WORK REQUEST => Below is a listing. Quote from it, exactly, the lines from the one containing "match w with" down to the one containing "((List.range 128).zip c.images).foldl", both ends included, and nothing else.

--------

-- ==== Sys2Proof/Machine/Assembly.lean ====
section
/-! DEFINITION. Machine/Assembly.lean: how Bailiff assembles a timetable area from the network images (R199 to R201, R211,
R212, R225, R237), and the command that marks an area complete (R202). -/

namespace Sys2Proof.Machine

/-! ## What an area serves -/

/-- The machine that an area is assembled for: NEXT for the machine once its changes have taken effect (R21), STANDBY for the
next class down (R80). -/
def servedState (standby : Bool) (s : State) : State :=
  let d := if standby then nextClassDown s
    else applyChanges { s with bell := { s.bell with changes := s.bell.changes.map fun x => { x with included := true } } }
  { d with bell := { d.bell with set := if standby then plannedSet s else d.bell.set } }

/-- The streams that it serves: those that hold reservations, for STANDBY without those of the shed list (R80). -/
def servedLoads (standby : Bool) (s : State) : List Load :=
  let d := servedState standby s
  (loadsBut d 4096).filter fun l => holds (streamAt d l.ctx).state
    && !(standby && s.bell.standbyShed.any fun c => c.toNat == l.ctx)

/-! ## Where an image's parts stand in an area (R211) -/

/-- First tile-program word, scale entry, and entry of the DMA, crop and row-map tables of a network. -/
structure NetBase where
  net : Nat
  prog : Nat
  scale : Nat
  dma : Nat
  crop : Nat
  rowMap : Nat
  deriving DecidableEq, Repr

/-- The image of a loaded network, as its checks read it. -/
def imageOf (v : Network) : ImageHead :=
  { headOf [] with role := v.role, sections := v.sections, progWords := v.progWords, scaleUsed := v.scaleUsed }

/-- The sections of a loaded network. -/
def netSections (v : Network) : List Section := sectionsOf v.body v.sections

/-- The entries of one per-class section of a network, for the present class. -/
def netEntries (s : State) (v : Network) (t : Nat) : List (List Byte) :=
  entriesIn (imageOf v) v.body (netSections v) t (classCode s)

/-- Networks one after another in ascending handle, each behind those before it. -/
def netBases (s : State) : List Nat → NetBase → List NetBase
  | [], _ => []
  | n :: r, b =>
    match netAt s n with
    | none => netBases s r b
    | some v => { b with net := n } :: netBases s r { b with
        prog := b.prog + v.progWords
        scale := b.scale + v.scaleUsed
        dma := b.dma + (netEntries s v 7).length
        crop := b.crop + (netEntries s v 8).length
        rowMap := b.rowMap + (netEntries s v 9).length }

/-- The networks that an area runs, ascending: those that its streams name, and the best-effort ones given. -/
def areaNets (loads : List Load) (bestEffort : List Nat) : List Nat := insNats bestEffort (namedNets loads)

/-! ## Relocation (R211) -/

/-- Adds to bits [hi:lo] of a number. -/
def addBits (v hi lo x : Nat) : Nat := setBits v hi lo (bitsOf v hi lo + x)

/-- An instruction with its tile-program address, its table entry or its scale entry relocated. -/
def relocWord (b : NetBase) (w : Nat) : Nat :=
  match w % 16 with
  | 1 => if bitsOf w 9 8 = 1 then addBits w 37 27 b.scale else w
  | 3 => addBits w 99 88 b.prog
  | 4 => addBits w 22 11 b.prog
  | 5 => addBits w 19 8 b.crop
  | 6 => addBits w 96 86 b.scale
  | 7 => if bitsOf w 10 8 = 5 then addBits w 22 11 b.prog else w
  | 9 => addBits w 20 8 b.dma
  | _ => w

/-- Addresses of the instructions of a program from an entry point to its END. -/
def insnAddrs (prog : List Byte) : Nat → Nat → List Nat
  | 0, _ => []
  | fuel + 1, a =>
    let w := numAt prog (16 * a) 16
    if w % 16 = 7 ∧ bitsOf w 10 8 = 1 then [a] else a :: insnAddrs prog fuel (a + 1)

/-- The program of logical core `i` of a network, relocated; geometry and parameter blocks stay as they are. -/
def relocProgram (s : State) (v : Network) (b : NetBase) (i : Nat) : List Byte :=
  let prog := imageProgram (imageOf v) v.body (netSections v) (classCode s) i
  let insns := (entryPoints (templates v.body (netSections v) (classCode s)) i).flatMap fun e =>
    insnAddrs prog (v.progWords - e) e
  (List.range v.progWords).flatMap fun a =>
    let w := numAt prog (16 * a) 16
    leBytes 16 (if insns.contains a then relocWord b w else w)

/-- The core image of logical core `i`: the programs of every network, then their scale entries (R200). -/
def coreImage (s : State) (bases : List NetBase) (i : Nat) : List Byte :=
  let nets := bases.filterMap fun b => (netAt s b.net).map fun v => (b, v)
  padTo 65536 (nets.flatMap fun e => relocProgram s e.2 e.1 i)
    ++ padTo 2048 (nets.flatMap fun e => padTo e.2.scaleUsed ((netEntries s e.2 6).getD i []))

/-- The entry of the core image table: none for a core outside the mapping. -/
def imageEntry (addr : Nat) (image : List Byte) : BitVec 128 :=
  BitVec.ofNat 128 (addr % 2 ^ 40 + 2 ^ 64 * (crc32c image).toNat + 2 ^ 96)

/-- Granary offset of a network's allotment (R213). -/
def allotBase (v : Network) : Nat := 4096 * v.units.headD 0

/-- A DMA descriptor with its context, and its Granary ends relocated (R290). -/
def relocDesc (v : Network) (d : BitVec 512) : BitVec 512 :=
  let w := setBits d.toNat 23 16 v.xctx
  let w := if bitsOf w 7 0 = 0 then addBits w 127 64 (allotBase v) else w
  BitVec.ofNat 512 (if bitsOf w 15 8 = 0 then addBits w 191 128 (allotBase v) else w)

/-- A crop record with its Granary offsets relocated (R213). -/
def relocCrop (v : Network) (l : List Byte) : BitVec 256 :=
  let w := addBits (leNat l) 31 0 (allotBase v / 256)
  let w := if w.testBit 63 then w else addBits w 62 32 (allotBase v / 256)
  let w := addBits w 95 64 (allotBase v / 32)
  BitVec.ofNat 256 (addBits w 127 96 (allotBase v / 256))

/-- A row-map entry with its offset relocated and the batch of R71. -/
def relocRowMap (v : Network) (batch : Nat) (l : List Byte) : BitVec 128 :=
  BitVec.ofNat 128 (setBits (addBits (leNat l) 63 0 (allotBase v)) 95 64 batch)

/-! ## Slots -/

/-- Physical group `p` of a template's core-group and crop fields: the cores that R225 maps into it. The fields of one group
are those of the lowest logical group with an action there, and FINISH the largest (DESIGN CHOICE,
notes/assumptions/91.md). -/
def mapGroup (phys : Nat → Nat) (w : BitVec 4096) (p : Nat) : Nat × Nat :=
  let cores (mask g : Nat) : List Nat := ((maskBits mask).map fun j => phys (8 * g + j)).filter fun c => c / 8 == p
  let runs := (List.range 16).filter fun g => groupAction (slotGroup w g) ≠ 0 ∧ (cores (groupMask (slotGroup w g)) g) ≠ []
  let crops := (List.range 16).filter fun g => slotCrop w g % 2 = 1 ∧ (cores (bitsOf (slotCrop w g) 15 8) g) ≠ []
  let mask (l : List Nat) : Nat := ((l.eraseDups).map fun c => 2 ^ (c % 8)).foldl (· + ·) 0
  let finish := ((runs ++ crops).map fun g => groupFinish (slotGroup w g)).foldl max 0
  let runMask := mask (runs.flatMap fun g => cores (groupMask (slotGroup w g)) g)
  let cropMask := mask (crops.flatMap fun g => cores (bitsOf (slotCrop w g) 15 8) g)
  let field := match runs with
    | g :: _ => setBits (slotGroup w g) 15 8 runMask
    | [] => 0
  (setBits field 55 32 finish,
    match crops with
    | g :: _ => setBits (slotCrop w g) 15 8 cropMask
    | [] => 0)

/-- Physical groups of the cores that a template wakes. -/
def mapWake (phys : Nat → Nat) (w : BitVec 4096) : Nat :=
  let groups := ((List.range 128).filter fun c => (slotWake w).testBit (c / 8)).map fun c => phys c / 8
  ((groups.eraseDups).map fun g => 2 ^ g).foldl (· + ·) 0

/-- A slot template, instantiated, at its place in the timetable: START and LAYER of the layer, entries behind those of the
networks before it, and physical cores. -/
def placeSlot (phys : Nat → Nat) (b : NetBase) (layer start : Nat) (w : BitVec 4096) : BitVec 4096 :=
  let v := setBits w.toNat 23 0 (start + slotStart w)
  let v := setBits v 47 32 layer
  let v := addBits v 59 48 b.rowMap
  let v := setBits v 79 64 (mapWake phys w)
  let v := (List.range 16).foldl (fun v p =>
    let m := mapGroup phys w p
    let run := if m.1 % 4 = 1 then addBits m.1 27 16 b.prog else m.1
    let crop := if m.2 % 2 = 1 then addBits m.2 31 16 b.crop else m.2
    setBits (setBits v (192 + 128 * p + 127) (192 + 128 * p) run) (3264 + 32 * p + 31) (3264 + 32 * p) crop) v
  BitVec.ofNat 4096 ((List.range 16).foldl (fun v c =>
    if slotDma w c % 4 = 1 then addBits v (2240 + 64 * c + 31) (2240 + 64 * c + 8) b.dma else v) v)

/-- A track-store operation's slot (R237): OP, ARG, and FINISH 2,500 fc above its worst-case time. -/
def trackSlot (op arg time layer start : Nat) : BitVec 4096 :=
  BitVec.ofNat 4096 (start + 2 ^ 28 + 2 ^ 32 * layer + 2 ^ 3776 * (op + 2 ^ 8 * arg + 2 ^ 32 * (time + 2500)))

/-- A GAP slot; its GAP_END is set once every slot has its place. -/
def gapSlot (start : Nat) (reserve : Bool) : BitVec 4096 :=
  BitVec.ofNat 4096 (start + 2 ^ 24 + (if reserve then 2 ^ 104 else 0))

/-- A WORK slot that carries only a WAKE (R199). -/
def wakeSlot (start group : Nat) : BitVec 4096 := BitVec.ofNat 4096 (start + 2 ^ (64 + group))

/-- The slot with its CHECK (R191). -/
def sealSlot (w : BitVec 4096) : BitVec 4096 :=
  let v := w.toNat % 2 ^ 4064
  BitVec.ofNat 4096 (v + 2 ^ 4064 * (crc32c ((leBytes 512 v).take 508)).toNat)

/-! ## Placing (R201) -/

/-- A layer at its place: the fc it has, and its slots. -/
structure Placing where
  start : Nat
  stop : Nat
  slots : List (BitVec 4096)
  deriving DecidableEq, Repr

/-- The slots of a piece of the compute term: a layer's templates at the batch of its network, or a track-store operation's
slot; ROWS names the row map of the association network. -/
def pieceSlots (s : State) (loads : List Load) (bases : List NetBase) (p : Piece) (layer start : Nat) : List (BitVec 4096) :=
  if p.1 = 0xFFFF then
    let assoc := (bases.find? fun b => isAssoc s b.net).elim 0 (·.rowMap)
    [trackSlot p.2.1 (if p.2.1 = 1 then assoc else 0) p.2.2.1 layer start]
  else match netAt s p.1, bases.find? fun b => b.net = p.1 with
    | some v, some b => match (layersOf s v)[p.2.1]? with
      | some l => (layerSlots s v l (batchOf s loads s.sheaves 64 p.1)).map (placeSlot (physOf s) b layer start)
      | none => []
    | _, _ => []

/-- The layers one after another from `t` on, with the idle time that Bailiff leaves before each. -/
def placePieces (s : State) (loads : List Load) (bases : List NetBase) : List Piece → List Nat → Nat → Nat → List Placing
  | [], _, _, _ => []
  | p :: r, idle, layer, t =>
    let start := t + idle.headD 0
    let stop := start + p.2.2.1
    { start, stop, slots := pieceSlots s loads bases p layer start } :: placePieces s loads bases r idle.tail (layer + 1) stop

/-- The GAP slots between layers that lie 20 µs or more apart. -/
def gapsBetween : List Placing → List (BitVec 4096)
  | a :: b :: r => (if a.stop + 25000 ≤ b.start then [gapSlot a.stop false] else []) ++ gapsBetween (b :: r)
  | _ => []

/-- Puts a slot into a list that rises by START. -/
def insertSlot (w : BitVec 4096) : List (BitVec 4096) → List (BitVec 4096)
  | [] => [w]
  | v :: r => if slotStart w < slotStart v then w :: v :: r else v :: insertSlot w r

/-- Wakes a group at `t` or as soon before it as a slot can: in the WORK slot that lies there, else in one of its own.
`before` holds the slots ahead, latest first. -/
def addWake (g : Nat) : Nat → List (BitVec 4096) → List (BitVec 4096)
  | t, [] => [wakeSlot t g]
  | t, v :: r =>
    if slotStart v + 2 ≤ t then wakeSlot t g :: v :: r
    else if slotStart v ≤ t then
      (if slotKind v = 0 then
        BitVec.ofNat 4096 (setBits v.toNat 79 64 (slotWake v ||| 2 ^ g)) :: r
      else v :: addWake g (slotStart v - 2) r)
    else v :: addWake g (min t (slotStart v - 2)) r

/-- The groups of the cores that a slot runs and nothing has woken 10,000 fc before. -/
def asleepGroups (before : List (BitVec 4096)) (w : BitVec 4096) : List Nat :=
  (((slotCores id w 1).filter fun c =>
    !((before.takeWhile fun v => !(slotCores id v 2).contains c).any fun v =>
      (slotWake v).testBit (c / 8) && decide (slotStart v + 10000 ≤ slotStart w))).map (· / 8)).eraseDups

/-- Each WAKE that the slots lack, 10,000 fc before the first RUN that needs it (R199); latest slot first. -/
def withWakes : List (BitVec 4096) → List (BitVec 4096) → List (BitVec 4096)
  | [], before => before
  | w :: r, before =>
    withWakes r (w :: (asleepGroups before w).foldl (fun l g => addWake g (slotStart w - 10000) l) before)

/-- GAP_END of each gap: the next WORK or FALLOW slot, and of the fault reserve's the fallow slot. -/
def withGapEnds (fallow : Nat) : List (BitVec 4096) → List (BitVec 4096)
  | [] => []
  | w :: r =>
    let next := (r.find? fun v => slotKind v = 0 ∨ slotKind v = 2).elim fallow slotStart
    (if slotKind w = 1 then BitVec.ofNat 4096 (setBits w.toNat 103 80 (if slotGapReserve w then fallow else next)) else w)
      :: withGapEnds fallow r

/-- The slot array: layers, gaps, the fault reserve's gap, the fallow slot, and END at R. -/
def areaSlots (s : State) (loads : List Load) (bases : List NetBase) (idle : List Nat) : List (BitVec 4096) :=
  let placed := placePieces s loads bases (computePieces s loads s.sheaves) idle 0 125000
  let r := roundLen s
  let fallow := r - 62500
  let reserve := if s.bell.set.reserve then [gapSlot (fallow - 750000) true] else []
  let slots := (placed.flatMap (·.slots) ++ gapsBetween placed ++ reserve).foldl (fun l w => insertSlot w l) []
  (withGapEnds fallow (withWakes (slots ++ [bareSlot 2 fallow]) []).reverse).map sealSlot ++ [sealSlot (bareSlot 3 r)]

/-! ## The area -/

/-- The area as R201 and R211 have Bailiff assemble it. -/
def assemble (standby : Bool) (p : AreaPlan) (s : State) : AreaContent :=
  let d := servedState standby s
  let loads := servedLoads standby s
  let bases := netBases d (areaNets loads p.bestEffort)
    { net := 0, prog := 0, scale := 0, dma := 0, crop := 0, rowMap := 0 }
  let nets := bases.filterMap fun b => (netAt d b.net).map fun v => (b.net, v)
  let batch (n : Nat) : Nat := match d.jobs.find? fun j => j.network = n with
    | some j => j.batch
    | none => batchOf d loads d.sheaves 64 n
  let cores := classCores d
  let image (c : Nat) : Option (List Byte) := ((List.range cores.length).find? fun i => cores.getD i 128 = c).map (coreImage d bases)
  { slots := areaSlots d loads bases p.idle
    lanes := p.lanes
    dma := nets.flatMap fun e => (netEntries d e.2 7).map fun l => relocDesc e.2 (BitVec.ofNat 512 (leNat l))
    crops := nets.flatMap fun e => (netEntries d e.2 8).map (relocCrop e.2)
    rowMaps := nets.flatMap fun e => (netEntries d e.2 9).map (relocRowMap e.2 (batch e.1))
    rowNets := nets.flatMap fun e => (netEntries d e.2 9).map fun _ => e.1
    images := (List.range 128).map fun c => (image c).elim 0 (imageEntry (p.images.getD c 0))
    coreImages := (List.range 128).map fun c => (image c).getD []
    bases := bases.map fun b => { net := b.net, prog := b.prog, dma := b.dma, crop := b.crop, rowMap := b.rowMap } }

/-- The contents that a write of an area leaves. -/
def areaOf (standby : Bool) (w : AreaWrite) (s : State) : AreaContent :=
  match w with
  | .assembled p => assemble standby p s
  | .other c => c

/-- Stores the core images of an area at the addresses of its core image table (R200). -/
def storeImages (c : AreaContent) (s : State) : State :=
  ((List.range 128).zip c.images).foldl (fun s e =>
    if e.2.getLsbD 96 then dpaStore (bitsOf e.2.toNat 39 0) (c.coreImages.getD e.1 []) s else s) s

--------

RESULT FOR THIS EXERCISE =>
  match w with
  | .assembled p => assemble standby p s
  | .other c => c

/-- Stores the core images of an area at the addresses of its core image table (R200). -/
def storeImages (c : AreaContent) (s : State) : State :=
  ((List.range 128).zip c.images).foldl (fun s e =>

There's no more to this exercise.